GlossaryCore Incrementality

Causal Impact

Also known as: Lift Analysis

Causal impact is the difference between an observed outcome (e.g., revenue) and a counterfactual prediction of what would have happened without a specific intervention (e.g., an ad campaign). It is the rigorous statistical definition of 'lift'. SpendSignal uses Bayesian structural time-series models to compute causal impact.

The Short Version

The mathematical proof that your ad actually did something.

Prerequisites

The Post-Hoc Fallacy

Marketing revenue went up after we launched the campaign. Great!
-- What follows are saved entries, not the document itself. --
/-- LOOP_REGISTER (R357): the vector unit reaches a loop entry. -/
def State.loopRegister (s : State) (pid : Nat) : State :=
  match s.proc? pid with
  | none => s
  | some p => match p.currentEntry with
    | none => s
    | some e => match e.kind with
      | .loop trip step wait set strip0 =>
        if !s.runs p then s
        else match s.unknown p (s.bodyAddrs p e.addr 32) with
        | a :: l => s.want p (a :: l)
        | [] => match s.loopBody p e with
          | .error v => s.stopVectorAt pid 2 v 0
          | .ok l =>
            let t := s.tile p.tile
            let fits := decide (t.loops.length < 4)
              && decide (t.loops.foldl (fun n x => n + x.2.2) 0 + l.length ≤ 128)
            let p := { p with queue := p.queue.filter (fun x => x.id != e.id) }
            if trip = 0 then s.setProc pid (p.endTask e.id)
            else
              let task : Task := { id := e.id, trip, iter := 0, step, wait, set, strip0, running := false
                                   captured := fits, body := e }
              let s := s.setProc pid { p with tasks := p.tasks ++ [task] }
              if fits then s.setTile p.tile { t with loops := t.loops ++ [(pid, e.id, l.length)] } else s
      | _ => s

/-- LOOP_REGISTER. -/
def execLoopRegister (pid : Nat) (s : State) : Res := .next (s.loopRegister pid)

/-- The heads iteration `i` of a task sees: strip s0 + i of each stream in STEP (R358). -/
def Proc.iterHeads (p : Proc) (t : Task) (i : Nat) : List (Option HeadRec) :=
  t.body.snap.heads.zipIdx.map (fun x => x.1.map (fun h =>
    match if t.step.testBit h.stream then p.recorded h.stream h.conf else none with
    | some c => c.headRec h.stream x.2 (t.strip0.getD h.stream 0 + i)
    | none => h))

/-- ITERATION_START (R353, R358): the WAIT test succeeds, its bits are consumed, and the iteration runs the body
(DEDUCED, log 39). -/
def State.iterationStart (s : State) (pid id : Nat) : State :=
  match s.proc? pid with
  | none => s
  | some p => match p.tasks.find? (fun t => t.id == id) with
    | none => s
    | some t =>
      let m := p.tileMask t.wait
      if !s.runs p || !t.waiting || !p.testAmong (s.tile p.tile) m (fun k => decide (k.id < id)) then s
      else
        let body := { t.body with
          vpc := t.body.addr, stopped := false, snap := { t.body.snap with heads := p.iterHeads t t.iter }
          sig := { t.body.sig with want := 0, crc := 0 } }
        (s.setProc pid { p with tasks := p.tasks.map (fun k => if k.id = id then { k with running := true, body } else k) }).modTile
          p.tile (·.evClear m)

/-- ITERATION_START. -/
def execIterationStart (pid task : Nat) (s : State) : Res := .next (s.iterationStart pid task)

/-- ITERATION_RETIRE (R358): the body has ended and its convoys have retired; the SET bits are set, once the iteration's
scratchpad stores have been performed (R369), and the last iteration completes the task. -/
def State.iterationRetire (s : State) (pid id : Nat) : State :=
  match s.proc? pid with
  | none => s
  | some p => match p.tasks.find? (fun t => t.id == id) with
    | none => s
    | some t =>
      if !s.runs p || !t.running || !t.body.stopped || p.convoys.any (fun c => c.task && c.entry == id)
        || (t.set != 0 && !(s.tile p.tile).vecDrained pid) then s
      else
        let last := decide (t.trip ≤ t.iter + 1)
        let p' := if last then p.endTask id
          else { p with tasks := p.tasks.map (fun k => if k.id = id then { k with running := false, iter := k.iter + 1 } else k) }
        (s.setProc pid p').modTile p.tile (fun x =>
          let x := x.evSet (p.tileMask t.set)
          if last then { x with loops := x.loops.filter (fun l => !(l.1 == pid && l.2.1 == id)) } else x)

/-- ITERATION_RETIRE. -/
def execIterationRetire (pid task : Nat) (s : State) : Res := .next (s.iterationRetire pid task)

/-! ## The cue instructions (R380-R385) -/

/-- RDCUE (R380). -/
def execRdcue (a : GReg) (s : State) : Res := s.withCur fun p => s.finishWr p a (BitVec.ofNat 64 s.cue)

/-- CUEWAIT (R381). -/
def execCuewait (b : GReg) (s : State) : Res :=
  s.withCur fun p => s.unlessWaiting p (.cuewait b) (s.finish p)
But did the campaign cause it? or was it just payday?

Without calculating causal impact, you are prone to superstitious marketing—believing in tactics just because they coincided with a good sales week.

How it works

1

Predict the counterfactual baseline using pre-campaign data

2

Example: 'We expected to make $100k'

3

Compare to actuals: 'We made $120k'. The $20k gap is the Causal Impact.

Common Misconceptions

Confusing 'Correlation' with 'Impact'

Ignoring outside factors (Competitor outage, weather, holidays)

Manually drawing trend lines in Excel (Use a real statistical model)

In SpendSignal

SpendSignal provides a 'Causal Impact' chart for every channel. The shaded area between the baseline and the actuals represents the pure value you created.
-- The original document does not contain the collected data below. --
/-- Rows 6 and 7, and the effect: quotas, device memory, tiles, box offices and reserved ports (R34)
(DEDUCED, log 63). -/
def State.createNet (s0 s : State) (fn t : Nat) (hd : Word) (q : Quota) (m : Image) (logical table : List (Nat × Nat)) :
    State :=
  let tiles := m.tiles.map (assoc logical)
  let rings := m.rings.map (fun r => r.tiles.map (assoc logical))
  match (List.range 255).find? (fun k => (mget s.nets (netKey t k)).isNone), s.loadSections t m.sections with
  | some number, some loaded =>
    if 3072 < m.descs.length ∨ !q.covers ((s.charges t).plus (m.charges tiles.length)) then s0.answer fn hd 4 []
    else
      let key := netKey t number
      let gen := (match mget s.tenants t with
        | some x => mgetD x.gens number 0
        | none => 0) % 255 + 1
      let built := fun (s : State) (physical : List (Nat × Nat)) => s.buildNet { key, tenant := t, image := m, logical, physical } gen
      match loaded.choosePlace tiles rings (fun s l => (m.charges 0).resv == 0 || (built s l).portsFit) with
      | (none, placed) => { s0 with picks := placed.picks, draws := placed.draws }.answer fn hd 5 []
      | (some physical, placed) =>
        if s.freeOffices.length < m.boxes.length then { s0 with picks := placed.picks, draws := placed.draws }.answer fn hd 5 []
        else
          let s := (built placed physical).flushTenant t
          let pids := match mget s.nets key with
            | some n => n.procs
            | none => []
          let s := s.writePieces (pids.flatMap s.placementEntry) table
          (s.startBusy fn (hd ||| BitVec.ofNat 64 (number * 2 ^ 40))
            [gen * 256 + number, m.signature.toNat, if table.isEmpty then 0 else pids.length] []).endCreate fn
  | _, _ => s0.answer fn hd 4 []

/-- NET.CREATE: rows 1 to 5 (R34) (DEDUCED, log 63). -/
def State.netCreate (s : State) (fn t : Nat) (hd : Word) (a : List Nat) : State :=
  let len := arg a 1
  let pieces := if 2 ^ 32 ≤ len then none else if len = 0 then some [] else s.prompterPieces t (arg a 0) len kRead
  match pieces, mget s.tenants t with
  | some l, some tn =>
    let (s, raw) := s.readPieces l
    match raw.map readImage with
    | none => s.answer fn hd 3 []
    | some (.error st) => s.answer fn hd st []
    | some (.ok m) =>
      if !m.wellFormed then s.answer fn hd 1 []
      else match m.logicalTiles with
        | none => s.answer fn hd 1 []
        | some logical =>
          let table := if arg a 2 = 0 then some [] else s.prompterPieces t (arg a 2) (2 * m.descs.length) kWrite
          match table with
          | none => s.answer fn hd 3 []
          | some table =>
            if m.descs.any (fun d => decide (tn.quota.priomax < d.prio)) || !m.channels.all channelRange
                || m.sections.any (fun x => s.anyMapped t x.vaddr (x.pages.2 * 4096)) then s.answer fn hd 3 []
            else s.createNet s fn t hd tn.quota m logical table
  | _, _ => s.answer fn hd 3 []

/-- NET_CREATE (R34). -/
def execNetCreate (fn : Nat) (s : State) : Res :=
  .next (if (s.busyWith fn 0x10).isSome then s.endCreate fn
    else s.tenantCommand fn 0x10 3 (fun _ => true) (fun s t hd a => s.netCreate fn t hd a))

/-! ## NET.START (R38, R40) -/

/-- The index and count pairs of NET.START. -/
def startPairs : List Nat → List (Nat × Nat)
  | i :: c :: l => (i, c) :: startPairs l
  | _ => []

/-- NARG and the index tokens of NET.START are well formed (R38). -/
def startOk (a : List Nat) : Bool :=
  a.length == 1 + 2 * arg a 0 && (startPairs (a.drop 1)).all (fun x => decide (x.1 < 32))

/-- A Dormant process started: Ready, the counts of its transfer queues and COLL zero (R38, R431). -/
def Proc.started (p : Proc) : Proc :=
  { p with st := .ready, xq := p.xq.map (fun x => { x with posted := 0, doneCount := 0, arrived := 0 }), coll := 0 }

/-- A network started: counts set, the collective group bound, every Dormant process Ready. -/
def State.startNet (s : State) (k : Nat) (n : Net) (pairs : List (Nat × Nat)) : State :=
  let counts : List (Nat × Nat) := n.offices.zipIdx.map (fun x => (x.1.1, match pairs.find? (fun y => y.1 == x.2) with
    | some y => y.2
    | none => x.1.2))
  let sign := match n.coll with
    | some c => n.signature ||| BitVec.ofNat 64 (c.digest.devcnt * 64)
    | none => n.signature
  let s := { s with
    offices := counts.foldl (fun (o : Vector Office 32) (x : Nat × Nat) => vmod o x.1 (fun y => { y with count := x.2, next := 0 })) s.offices }
  (n.procs.foldl (fun (s : State) pid => s.modProc pid (fun p => if p.st = .dormant then p.started else p)) s).modNet k
    (fun n => { n with st := if s.thermalHeld then .held else .running, thermal := s.thermalHeld, signature := sign })

/-- NET.START (DEDUCED, log 60). -/
def State.netStart (s : State) (fn k : Nat) (n : Net) (hd : Word) (a : List Nat) : State :=
  let pairs := startPairs (a.drop 1)
  if n.st ≠ .created then s.answer fn hd 6 []
  else if 32 < arg a 0 ∨ pairs.any (fun x => decide (n.offices.length ≤ x.1) || decide (2 ^ 32 ≤ x.2))
      ∨ !distinct (pairs.map (·.1)) then s.answer fn hd 3 []
  else (s.startNet k n pairs).answer fn hd 0 []

/-- NET_START (R38, R40, R453). -/
def execNetStart (fn : Nat) (s : State) : Res :=
  .next (s.netCommandOf fn 0x11 (fun _ => true) startOk (fun s k n hd a => s.netStart fn k n hd a))

/-! ## CHAN.HOST (R446, R453) -/

/-- CHAN.HOST (DEDUCED, log 60). -/
def State.chanHost (s : State) (fn k : Nat) (n : Net) (hd : Word) (a : List Nat) : State :=
  let x := arg a 0
  let slot := bits x 35 32
  let port := bits x 19 16
  let host := x.testBit 15
  let wide := x.testBit 14
  let slots := bits x 12 0
  if n.st ≠ .created then s.answer fn hd 6 []
  else match s.lproc? n (bits x 31 20) with
    | none => s.answer fn hd 3 []
    | some (pid, p) =>
      if slots < 4 ∨ 4096 < slots then s.answer fn hd 3 []
      else if (mget p.ports port).isSome || (mget (s.fn fn).slots slot).isSome then s.answer fn hd 6 []
      else
        let e : End := .proc pid port
        let h : End := .host fn slot
        let (c, s') := s.addChan k (2 ^ 20 + 4096 + slot) slots 0 wide false (if host then e else h) [if host then h else e]
        let quota := match mget s.tenants n.tenant with
          | some t => t.quota.maxchan
          | none => 0
        if slots < (if wide then 8 else 4) ∨ !s'.portsFitTile (((s'.onTile p.tile []).filter (fun y => y.2.inSlot)).map (·.1)) then
          s.answer fn hd 3 []
        else if quota < (s.charges n.tenant).maxchan + 2 then s.answer fn hd 4 []
        else (s'.modFn fn (fun f => { f with slots := mset f.slots slot { chan := c, hostProduces := host } })).answer fn hd 0 []

/-- CHAN_HOST (R446, R453). -/
def execChanHost (fn : Nat) (s : State) : Res :=
  .next (s.netCommand fn 0x18 1 (fun a => bits (arg a 0) 63 36 == 0 && !(arg a 0).testBit 13)
    (fun s k n hd a => s.chanHost fn k n hd a))

end Sys2Proof.Machine
end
Frequently Asked Questions

QCan causal impact be negative?

Yes. If you launch a bad campaign that alienates customers, your actual revenue can drop below the counterfactual baseline.

QHow is this different from A/B testing?

A/B testing uses a randomized control group. Causal Impact uses a synthetic control group constructed from historical data. It's faster and doesn't require holding back audiences.